* DATASET EXCERPTS:
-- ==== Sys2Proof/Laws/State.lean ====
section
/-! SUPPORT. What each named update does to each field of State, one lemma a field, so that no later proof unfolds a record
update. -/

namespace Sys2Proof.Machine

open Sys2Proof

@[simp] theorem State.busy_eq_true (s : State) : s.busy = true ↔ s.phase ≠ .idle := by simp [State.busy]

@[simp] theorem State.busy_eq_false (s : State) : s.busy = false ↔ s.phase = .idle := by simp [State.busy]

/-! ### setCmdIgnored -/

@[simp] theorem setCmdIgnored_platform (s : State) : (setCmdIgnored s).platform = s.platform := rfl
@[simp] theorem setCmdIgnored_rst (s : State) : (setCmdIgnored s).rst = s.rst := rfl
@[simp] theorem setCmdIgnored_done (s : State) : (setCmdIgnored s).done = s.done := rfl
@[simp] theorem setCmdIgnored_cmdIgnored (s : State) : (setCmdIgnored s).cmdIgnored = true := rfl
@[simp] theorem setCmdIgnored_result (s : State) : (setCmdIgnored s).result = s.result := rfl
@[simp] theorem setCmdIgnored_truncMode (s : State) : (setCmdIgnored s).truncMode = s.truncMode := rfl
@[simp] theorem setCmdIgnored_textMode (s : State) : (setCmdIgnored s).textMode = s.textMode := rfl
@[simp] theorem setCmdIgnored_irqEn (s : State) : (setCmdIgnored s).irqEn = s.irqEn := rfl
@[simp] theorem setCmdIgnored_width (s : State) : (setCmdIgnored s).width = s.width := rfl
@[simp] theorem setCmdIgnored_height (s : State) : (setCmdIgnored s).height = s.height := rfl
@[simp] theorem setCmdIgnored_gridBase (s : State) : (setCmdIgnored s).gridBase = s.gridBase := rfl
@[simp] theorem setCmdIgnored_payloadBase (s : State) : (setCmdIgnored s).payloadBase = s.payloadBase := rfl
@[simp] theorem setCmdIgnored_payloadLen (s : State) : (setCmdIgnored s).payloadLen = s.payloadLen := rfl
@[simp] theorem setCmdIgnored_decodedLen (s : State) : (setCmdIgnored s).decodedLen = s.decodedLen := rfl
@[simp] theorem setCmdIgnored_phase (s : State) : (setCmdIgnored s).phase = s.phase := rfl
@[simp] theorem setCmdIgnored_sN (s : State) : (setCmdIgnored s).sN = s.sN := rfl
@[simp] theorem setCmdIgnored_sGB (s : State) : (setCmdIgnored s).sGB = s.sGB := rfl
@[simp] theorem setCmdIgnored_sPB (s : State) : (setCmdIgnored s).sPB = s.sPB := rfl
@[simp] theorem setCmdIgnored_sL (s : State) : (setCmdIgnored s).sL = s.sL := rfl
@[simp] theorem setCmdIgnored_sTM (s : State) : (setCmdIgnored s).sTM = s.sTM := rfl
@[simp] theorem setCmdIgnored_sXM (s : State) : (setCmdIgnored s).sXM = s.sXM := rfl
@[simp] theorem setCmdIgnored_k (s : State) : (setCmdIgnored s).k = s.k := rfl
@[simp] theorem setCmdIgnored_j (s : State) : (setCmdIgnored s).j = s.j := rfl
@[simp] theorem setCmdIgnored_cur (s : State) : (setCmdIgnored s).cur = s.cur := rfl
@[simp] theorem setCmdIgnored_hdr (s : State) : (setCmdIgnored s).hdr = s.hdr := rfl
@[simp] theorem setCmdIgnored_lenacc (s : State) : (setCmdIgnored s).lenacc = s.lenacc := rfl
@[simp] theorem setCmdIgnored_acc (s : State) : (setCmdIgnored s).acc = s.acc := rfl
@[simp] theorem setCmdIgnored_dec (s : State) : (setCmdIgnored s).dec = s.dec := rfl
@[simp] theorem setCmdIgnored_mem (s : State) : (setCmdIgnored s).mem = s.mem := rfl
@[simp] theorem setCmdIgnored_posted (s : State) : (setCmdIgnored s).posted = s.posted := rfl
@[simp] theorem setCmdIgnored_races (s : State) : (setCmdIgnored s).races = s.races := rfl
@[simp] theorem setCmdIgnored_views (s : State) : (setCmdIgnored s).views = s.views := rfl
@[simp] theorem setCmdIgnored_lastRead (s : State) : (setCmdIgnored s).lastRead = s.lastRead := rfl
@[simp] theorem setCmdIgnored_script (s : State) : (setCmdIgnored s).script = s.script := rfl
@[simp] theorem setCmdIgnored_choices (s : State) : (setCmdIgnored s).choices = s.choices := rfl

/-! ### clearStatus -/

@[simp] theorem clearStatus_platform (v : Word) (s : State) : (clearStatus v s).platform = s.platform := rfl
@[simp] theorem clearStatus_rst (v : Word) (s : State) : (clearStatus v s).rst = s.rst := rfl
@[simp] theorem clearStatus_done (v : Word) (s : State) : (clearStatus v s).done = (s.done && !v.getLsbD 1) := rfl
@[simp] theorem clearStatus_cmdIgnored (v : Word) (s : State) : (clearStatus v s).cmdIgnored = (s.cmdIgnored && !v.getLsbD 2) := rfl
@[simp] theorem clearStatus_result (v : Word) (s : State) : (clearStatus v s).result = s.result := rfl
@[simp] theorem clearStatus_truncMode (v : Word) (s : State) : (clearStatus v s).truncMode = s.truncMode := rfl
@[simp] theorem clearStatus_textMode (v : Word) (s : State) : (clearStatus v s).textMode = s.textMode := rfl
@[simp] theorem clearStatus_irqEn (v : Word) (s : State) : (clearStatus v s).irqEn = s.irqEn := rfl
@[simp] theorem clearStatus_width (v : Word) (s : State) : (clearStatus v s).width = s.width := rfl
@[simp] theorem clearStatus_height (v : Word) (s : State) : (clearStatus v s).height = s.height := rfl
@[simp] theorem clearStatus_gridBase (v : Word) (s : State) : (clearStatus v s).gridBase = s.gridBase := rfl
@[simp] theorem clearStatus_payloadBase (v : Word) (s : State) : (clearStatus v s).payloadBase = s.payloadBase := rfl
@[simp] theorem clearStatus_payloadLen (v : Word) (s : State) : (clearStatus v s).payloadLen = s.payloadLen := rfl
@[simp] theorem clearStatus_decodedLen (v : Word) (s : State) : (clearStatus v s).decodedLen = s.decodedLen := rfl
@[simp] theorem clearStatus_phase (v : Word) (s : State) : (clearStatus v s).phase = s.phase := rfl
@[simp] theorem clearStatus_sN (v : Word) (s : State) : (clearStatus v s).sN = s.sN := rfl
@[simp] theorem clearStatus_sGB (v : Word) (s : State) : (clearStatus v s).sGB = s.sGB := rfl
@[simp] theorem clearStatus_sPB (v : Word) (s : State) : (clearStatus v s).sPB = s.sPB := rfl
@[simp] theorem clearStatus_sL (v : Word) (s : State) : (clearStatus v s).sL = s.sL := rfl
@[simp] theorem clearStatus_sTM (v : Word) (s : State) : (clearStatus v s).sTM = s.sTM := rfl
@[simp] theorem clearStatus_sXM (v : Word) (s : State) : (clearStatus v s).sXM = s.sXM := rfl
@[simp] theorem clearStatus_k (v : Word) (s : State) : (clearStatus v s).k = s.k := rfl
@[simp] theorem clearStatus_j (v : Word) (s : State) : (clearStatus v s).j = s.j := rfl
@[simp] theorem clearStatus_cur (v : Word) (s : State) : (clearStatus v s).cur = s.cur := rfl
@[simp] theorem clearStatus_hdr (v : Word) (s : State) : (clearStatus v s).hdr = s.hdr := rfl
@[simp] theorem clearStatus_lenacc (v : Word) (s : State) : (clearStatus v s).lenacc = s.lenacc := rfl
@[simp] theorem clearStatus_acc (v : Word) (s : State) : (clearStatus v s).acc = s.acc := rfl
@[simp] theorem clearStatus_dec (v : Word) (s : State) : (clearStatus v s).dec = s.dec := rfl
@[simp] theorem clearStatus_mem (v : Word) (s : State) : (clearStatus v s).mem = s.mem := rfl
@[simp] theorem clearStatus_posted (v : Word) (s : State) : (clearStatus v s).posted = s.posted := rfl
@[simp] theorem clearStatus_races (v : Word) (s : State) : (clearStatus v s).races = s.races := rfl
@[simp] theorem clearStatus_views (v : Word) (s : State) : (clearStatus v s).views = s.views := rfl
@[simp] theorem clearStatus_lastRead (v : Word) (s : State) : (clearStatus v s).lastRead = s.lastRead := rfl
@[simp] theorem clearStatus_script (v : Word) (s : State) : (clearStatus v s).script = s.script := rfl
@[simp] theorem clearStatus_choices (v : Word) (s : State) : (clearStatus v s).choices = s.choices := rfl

...

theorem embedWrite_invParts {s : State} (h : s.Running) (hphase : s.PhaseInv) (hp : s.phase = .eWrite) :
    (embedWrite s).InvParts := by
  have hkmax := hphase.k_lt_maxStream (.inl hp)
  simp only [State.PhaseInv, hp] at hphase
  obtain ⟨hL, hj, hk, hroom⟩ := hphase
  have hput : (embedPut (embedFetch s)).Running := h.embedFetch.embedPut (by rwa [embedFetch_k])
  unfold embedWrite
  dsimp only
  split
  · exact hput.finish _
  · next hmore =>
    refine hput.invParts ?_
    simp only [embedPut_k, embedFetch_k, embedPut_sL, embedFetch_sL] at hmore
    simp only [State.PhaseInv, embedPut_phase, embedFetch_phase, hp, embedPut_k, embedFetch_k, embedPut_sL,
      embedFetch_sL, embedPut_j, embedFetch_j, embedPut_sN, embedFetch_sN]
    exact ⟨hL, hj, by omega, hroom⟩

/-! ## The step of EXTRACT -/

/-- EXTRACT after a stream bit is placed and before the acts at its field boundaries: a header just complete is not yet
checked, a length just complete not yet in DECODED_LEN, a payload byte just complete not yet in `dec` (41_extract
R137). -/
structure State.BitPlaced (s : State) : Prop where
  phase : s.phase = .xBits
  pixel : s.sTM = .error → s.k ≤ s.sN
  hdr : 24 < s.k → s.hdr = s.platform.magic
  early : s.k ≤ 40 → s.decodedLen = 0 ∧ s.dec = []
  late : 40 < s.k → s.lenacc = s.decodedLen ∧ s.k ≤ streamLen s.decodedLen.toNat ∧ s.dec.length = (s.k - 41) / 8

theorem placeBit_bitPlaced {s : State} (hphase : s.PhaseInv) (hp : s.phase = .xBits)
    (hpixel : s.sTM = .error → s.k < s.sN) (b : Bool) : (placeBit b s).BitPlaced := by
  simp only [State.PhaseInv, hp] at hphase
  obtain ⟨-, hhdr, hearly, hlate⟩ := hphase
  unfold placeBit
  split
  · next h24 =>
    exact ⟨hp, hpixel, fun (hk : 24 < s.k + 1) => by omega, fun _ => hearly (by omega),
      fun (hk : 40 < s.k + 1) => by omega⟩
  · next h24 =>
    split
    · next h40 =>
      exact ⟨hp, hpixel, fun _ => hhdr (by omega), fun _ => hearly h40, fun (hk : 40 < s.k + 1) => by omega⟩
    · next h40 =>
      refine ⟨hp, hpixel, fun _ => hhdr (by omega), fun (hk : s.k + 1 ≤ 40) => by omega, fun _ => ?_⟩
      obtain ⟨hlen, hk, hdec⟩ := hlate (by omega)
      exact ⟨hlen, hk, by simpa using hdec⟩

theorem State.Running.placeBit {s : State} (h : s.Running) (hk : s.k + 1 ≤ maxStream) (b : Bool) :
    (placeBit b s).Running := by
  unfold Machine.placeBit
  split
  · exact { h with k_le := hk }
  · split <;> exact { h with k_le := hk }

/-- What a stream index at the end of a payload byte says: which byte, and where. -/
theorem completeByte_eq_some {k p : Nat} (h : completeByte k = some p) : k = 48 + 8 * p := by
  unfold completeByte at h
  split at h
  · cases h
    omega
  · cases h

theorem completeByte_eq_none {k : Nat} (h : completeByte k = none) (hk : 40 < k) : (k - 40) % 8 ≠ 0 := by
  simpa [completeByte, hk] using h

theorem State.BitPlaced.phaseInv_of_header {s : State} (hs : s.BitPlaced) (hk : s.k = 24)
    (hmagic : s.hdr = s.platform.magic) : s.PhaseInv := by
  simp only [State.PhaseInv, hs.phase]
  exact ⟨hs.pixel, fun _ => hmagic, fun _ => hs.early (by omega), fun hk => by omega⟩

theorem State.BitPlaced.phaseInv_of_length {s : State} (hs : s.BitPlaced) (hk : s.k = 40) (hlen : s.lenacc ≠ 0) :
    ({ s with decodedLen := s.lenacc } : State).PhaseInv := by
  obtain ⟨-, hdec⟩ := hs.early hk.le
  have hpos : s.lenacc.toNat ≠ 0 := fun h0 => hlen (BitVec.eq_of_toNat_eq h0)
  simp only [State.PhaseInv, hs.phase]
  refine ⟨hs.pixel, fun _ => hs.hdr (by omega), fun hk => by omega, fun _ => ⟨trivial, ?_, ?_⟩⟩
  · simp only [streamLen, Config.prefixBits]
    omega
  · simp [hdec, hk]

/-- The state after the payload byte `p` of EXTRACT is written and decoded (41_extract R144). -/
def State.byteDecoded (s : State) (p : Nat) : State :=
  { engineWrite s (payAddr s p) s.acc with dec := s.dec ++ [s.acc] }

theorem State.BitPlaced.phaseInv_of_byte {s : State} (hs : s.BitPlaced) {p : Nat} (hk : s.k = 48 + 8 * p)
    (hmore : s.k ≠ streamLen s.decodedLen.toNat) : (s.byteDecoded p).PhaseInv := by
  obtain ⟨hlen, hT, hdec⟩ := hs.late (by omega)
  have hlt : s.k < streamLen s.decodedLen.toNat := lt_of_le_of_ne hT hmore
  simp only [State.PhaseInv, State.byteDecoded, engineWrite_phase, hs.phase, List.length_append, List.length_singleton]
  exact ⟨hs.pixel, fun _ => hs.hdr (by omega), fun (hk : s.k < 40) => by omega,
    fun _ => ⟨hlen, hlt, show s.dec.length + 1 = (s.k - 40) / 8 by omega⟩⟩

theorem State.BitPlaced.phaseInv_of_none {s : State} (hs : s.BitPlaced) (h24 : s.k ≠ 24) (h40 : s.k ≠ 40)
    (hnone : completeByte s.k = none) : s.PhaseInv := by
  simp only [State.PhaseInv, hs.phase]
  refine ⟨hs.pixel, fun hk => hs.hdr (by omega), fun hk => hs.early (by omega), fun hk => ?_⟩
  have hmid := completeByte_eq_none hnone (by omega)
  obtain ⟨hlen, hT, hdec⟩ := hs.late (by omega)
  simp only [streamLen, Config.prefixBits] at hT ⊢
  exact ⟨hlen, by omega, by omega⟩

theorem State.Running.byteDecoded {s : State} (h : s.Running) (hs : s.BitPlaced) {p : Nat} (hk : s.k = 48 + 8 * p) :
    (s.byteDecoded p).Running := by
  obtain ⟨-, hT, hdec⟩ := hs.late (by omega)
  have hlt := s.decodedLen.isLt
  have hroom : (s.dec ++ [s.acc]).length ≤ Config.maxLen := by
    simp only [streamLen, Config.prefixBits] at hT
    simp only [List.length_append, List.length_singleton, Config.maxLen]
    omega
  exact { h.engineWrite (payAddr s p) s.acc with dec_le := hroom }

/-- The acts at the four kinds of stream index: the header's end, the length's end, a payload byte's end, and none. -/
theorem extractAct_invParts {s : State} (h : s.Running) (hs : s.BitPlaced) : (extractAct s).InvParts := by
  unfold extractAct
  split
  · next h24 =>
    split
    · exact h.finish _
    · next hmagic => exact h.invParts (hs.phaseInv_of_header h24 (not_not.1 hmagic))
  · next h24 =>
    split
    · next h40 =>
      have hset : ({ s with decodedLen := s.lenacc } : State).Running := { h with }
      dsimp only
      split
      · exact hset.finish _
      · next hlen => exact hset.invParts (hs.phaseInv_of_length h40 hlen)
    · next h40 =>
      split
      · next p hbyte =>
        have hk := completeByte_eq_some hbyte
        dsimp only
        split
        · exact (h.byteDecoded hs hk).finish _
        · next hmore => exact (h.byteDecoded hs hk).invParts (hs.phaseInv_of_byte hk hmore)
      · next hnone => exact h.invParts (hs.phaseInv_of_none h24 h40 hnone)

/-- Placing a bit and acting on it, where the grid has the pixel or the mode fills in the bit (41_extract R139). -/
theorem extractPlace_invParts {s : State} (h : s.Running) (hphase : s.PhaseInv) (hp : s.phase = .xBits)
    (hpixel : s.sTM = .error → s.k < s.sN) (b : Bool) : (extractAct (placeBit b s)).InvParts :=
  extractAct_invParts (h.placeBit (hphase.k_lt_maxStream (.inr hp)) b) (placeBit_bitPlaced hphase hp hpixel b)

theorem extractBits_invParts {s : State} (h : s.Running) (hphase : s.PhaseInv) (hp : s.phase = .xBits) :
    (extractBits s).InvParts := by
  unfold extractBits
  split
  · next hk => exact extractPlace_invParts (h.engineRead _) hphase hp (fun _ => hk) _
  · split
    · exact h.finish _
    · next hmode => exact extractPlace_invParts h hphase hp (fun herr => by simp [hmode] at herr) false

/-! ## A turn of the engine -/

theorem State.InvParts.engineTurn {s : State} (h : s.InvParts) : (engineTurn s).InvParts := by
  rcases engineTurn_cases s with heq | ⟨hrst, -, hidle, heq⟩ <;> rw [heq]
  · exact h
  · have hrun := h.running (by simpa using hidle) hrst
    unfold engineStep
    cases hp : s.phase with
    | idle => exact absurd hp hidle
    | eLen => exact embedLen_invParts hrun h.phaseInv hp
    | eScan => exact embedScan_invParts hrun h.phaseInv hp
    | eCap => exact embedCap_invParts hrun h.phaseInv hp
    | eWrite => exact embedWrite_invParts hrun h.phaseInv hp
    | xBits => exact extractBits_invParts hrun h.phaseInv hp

...

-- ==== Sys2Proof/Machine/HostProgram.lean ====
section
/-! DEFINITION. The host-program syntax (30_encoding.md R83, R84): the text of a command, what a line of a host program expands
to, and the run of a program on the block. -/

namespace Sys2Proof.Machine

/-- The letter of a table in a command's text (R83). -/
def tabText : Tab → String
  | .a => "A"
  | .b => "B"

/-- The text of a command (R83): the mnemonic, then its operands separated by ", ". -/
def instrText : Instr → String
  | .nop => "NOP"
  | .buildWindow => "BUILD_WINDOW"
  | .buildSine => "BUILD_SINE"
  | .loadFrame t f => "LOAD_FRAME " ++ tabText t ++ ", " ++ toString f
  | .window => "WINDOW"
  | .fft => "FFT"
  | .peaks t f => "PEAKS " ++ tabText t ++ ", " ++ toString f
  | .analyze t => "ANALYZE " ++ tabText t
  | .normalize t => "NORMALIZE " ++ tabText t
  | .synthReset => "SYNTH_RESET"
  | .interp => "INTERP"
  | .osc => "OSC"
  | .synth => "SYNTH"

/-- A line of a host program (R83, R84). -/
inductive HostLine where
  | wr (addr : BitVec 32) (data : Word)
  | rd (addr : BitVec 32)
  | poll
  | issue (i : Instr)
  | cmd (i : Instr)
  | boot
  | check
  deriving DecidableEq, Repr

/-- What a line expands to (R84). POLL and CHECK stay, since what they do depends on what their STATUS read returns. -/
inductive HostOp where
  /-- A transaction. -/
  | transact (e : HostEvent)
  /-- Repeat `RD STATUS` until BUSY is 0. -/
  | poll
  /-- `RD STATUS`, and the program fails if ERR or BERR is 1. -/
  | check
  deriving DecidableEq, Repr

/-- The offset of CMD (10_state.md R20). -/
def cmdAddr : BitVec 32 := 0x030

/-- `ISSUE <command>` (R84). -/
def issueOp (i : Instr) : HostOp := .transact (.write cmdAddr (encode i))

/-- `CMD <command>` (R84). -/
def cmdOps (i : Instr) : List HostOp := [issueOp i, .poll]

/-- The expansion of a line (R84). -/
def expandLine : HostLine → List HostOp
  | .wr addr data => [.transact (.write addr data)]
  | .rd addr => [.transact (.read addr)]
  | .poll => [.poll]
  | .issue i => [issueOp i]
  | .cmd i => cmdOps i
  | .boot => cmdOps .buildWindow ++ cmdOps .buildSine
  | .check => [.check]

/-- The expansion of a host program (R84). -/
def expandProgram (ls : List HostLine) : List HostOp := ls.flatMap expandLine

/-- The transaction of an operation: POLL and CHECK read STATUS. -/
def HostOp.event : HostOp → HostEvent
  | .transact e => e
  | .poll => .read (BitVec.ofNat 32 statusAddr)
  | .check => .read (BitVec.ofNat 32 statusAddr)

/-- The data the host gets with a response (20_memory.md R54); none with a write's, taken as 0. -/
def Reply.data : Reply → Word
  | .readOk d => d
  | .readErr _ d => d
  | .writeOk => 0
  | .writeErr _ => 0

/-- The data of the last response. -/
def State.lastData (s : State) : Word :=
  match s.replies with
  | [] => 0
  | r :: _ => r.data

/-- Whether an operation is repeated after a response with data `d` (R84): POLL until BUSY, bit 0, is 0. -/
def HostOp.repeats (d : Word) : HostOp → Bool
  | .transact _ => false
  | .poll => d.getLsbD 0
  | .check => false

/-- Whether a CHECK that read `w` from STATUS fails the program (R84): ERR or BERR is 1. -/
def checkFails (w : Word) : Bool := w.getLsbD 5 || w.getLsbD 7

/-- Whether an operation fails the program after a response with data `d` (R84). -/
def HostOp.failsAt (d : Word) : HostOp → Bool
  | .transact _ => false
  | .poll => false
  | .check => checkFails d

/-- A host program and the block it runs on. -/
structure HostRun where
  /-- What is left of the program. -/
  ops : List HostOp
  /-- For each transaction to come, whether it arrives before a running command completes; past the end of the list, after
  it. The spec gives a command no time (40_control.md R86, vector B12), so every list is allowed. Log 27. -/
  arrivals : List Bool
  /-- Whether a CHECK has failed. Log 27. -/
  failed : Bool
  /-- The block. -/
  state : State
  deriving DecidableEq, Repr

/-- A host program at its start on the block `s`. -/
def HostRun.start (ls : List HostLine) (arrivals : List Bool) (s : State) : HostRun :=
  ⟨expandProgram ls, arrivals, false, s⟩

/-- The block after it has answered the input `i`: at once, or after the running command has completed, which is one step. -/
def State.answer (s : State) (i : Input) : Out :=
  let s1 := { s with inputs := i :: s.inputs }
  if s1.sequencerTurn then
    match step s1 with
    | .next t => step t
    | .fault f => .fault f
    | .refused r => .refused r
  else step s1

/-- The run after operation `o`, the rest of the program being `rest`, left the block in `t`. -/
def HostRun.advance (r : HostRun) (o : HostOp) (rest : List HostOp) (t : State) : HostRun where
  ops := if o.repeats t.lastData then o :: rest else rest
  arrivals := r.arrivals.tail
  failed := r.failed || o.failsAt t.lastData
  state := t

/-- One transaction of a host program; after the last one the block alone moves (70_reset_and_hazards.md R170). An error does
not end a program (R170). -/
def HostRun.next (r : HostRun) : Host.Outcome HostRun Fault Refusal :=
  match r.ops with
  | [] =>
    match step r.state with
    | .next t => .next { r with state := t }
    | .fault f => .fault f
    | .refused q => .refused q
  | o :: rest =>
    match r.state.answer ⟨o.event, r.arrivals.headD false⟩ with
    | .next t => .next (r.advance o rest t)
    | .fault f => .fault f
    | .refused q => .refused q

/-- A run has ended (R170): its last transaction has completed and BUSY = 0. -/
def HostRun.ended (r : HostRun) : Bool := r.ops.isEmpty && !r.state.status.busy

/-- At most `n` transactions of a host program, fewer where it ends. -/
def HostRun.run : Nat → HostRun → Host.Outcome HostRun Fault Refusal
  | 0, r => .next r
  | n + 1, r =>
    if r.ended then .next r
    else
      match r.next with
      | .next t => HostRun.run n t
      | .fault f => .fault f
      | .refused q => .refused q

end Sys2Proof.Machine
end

* ABOUT THIS EXERCISE: Copy each line from the records above that includes the string "failsAt".

* PROBLEM SOLUTION:
def HostOp.failsAt (d : Word) : HostOp → Bool
  failed := r.failed || o.failsAt t.lastData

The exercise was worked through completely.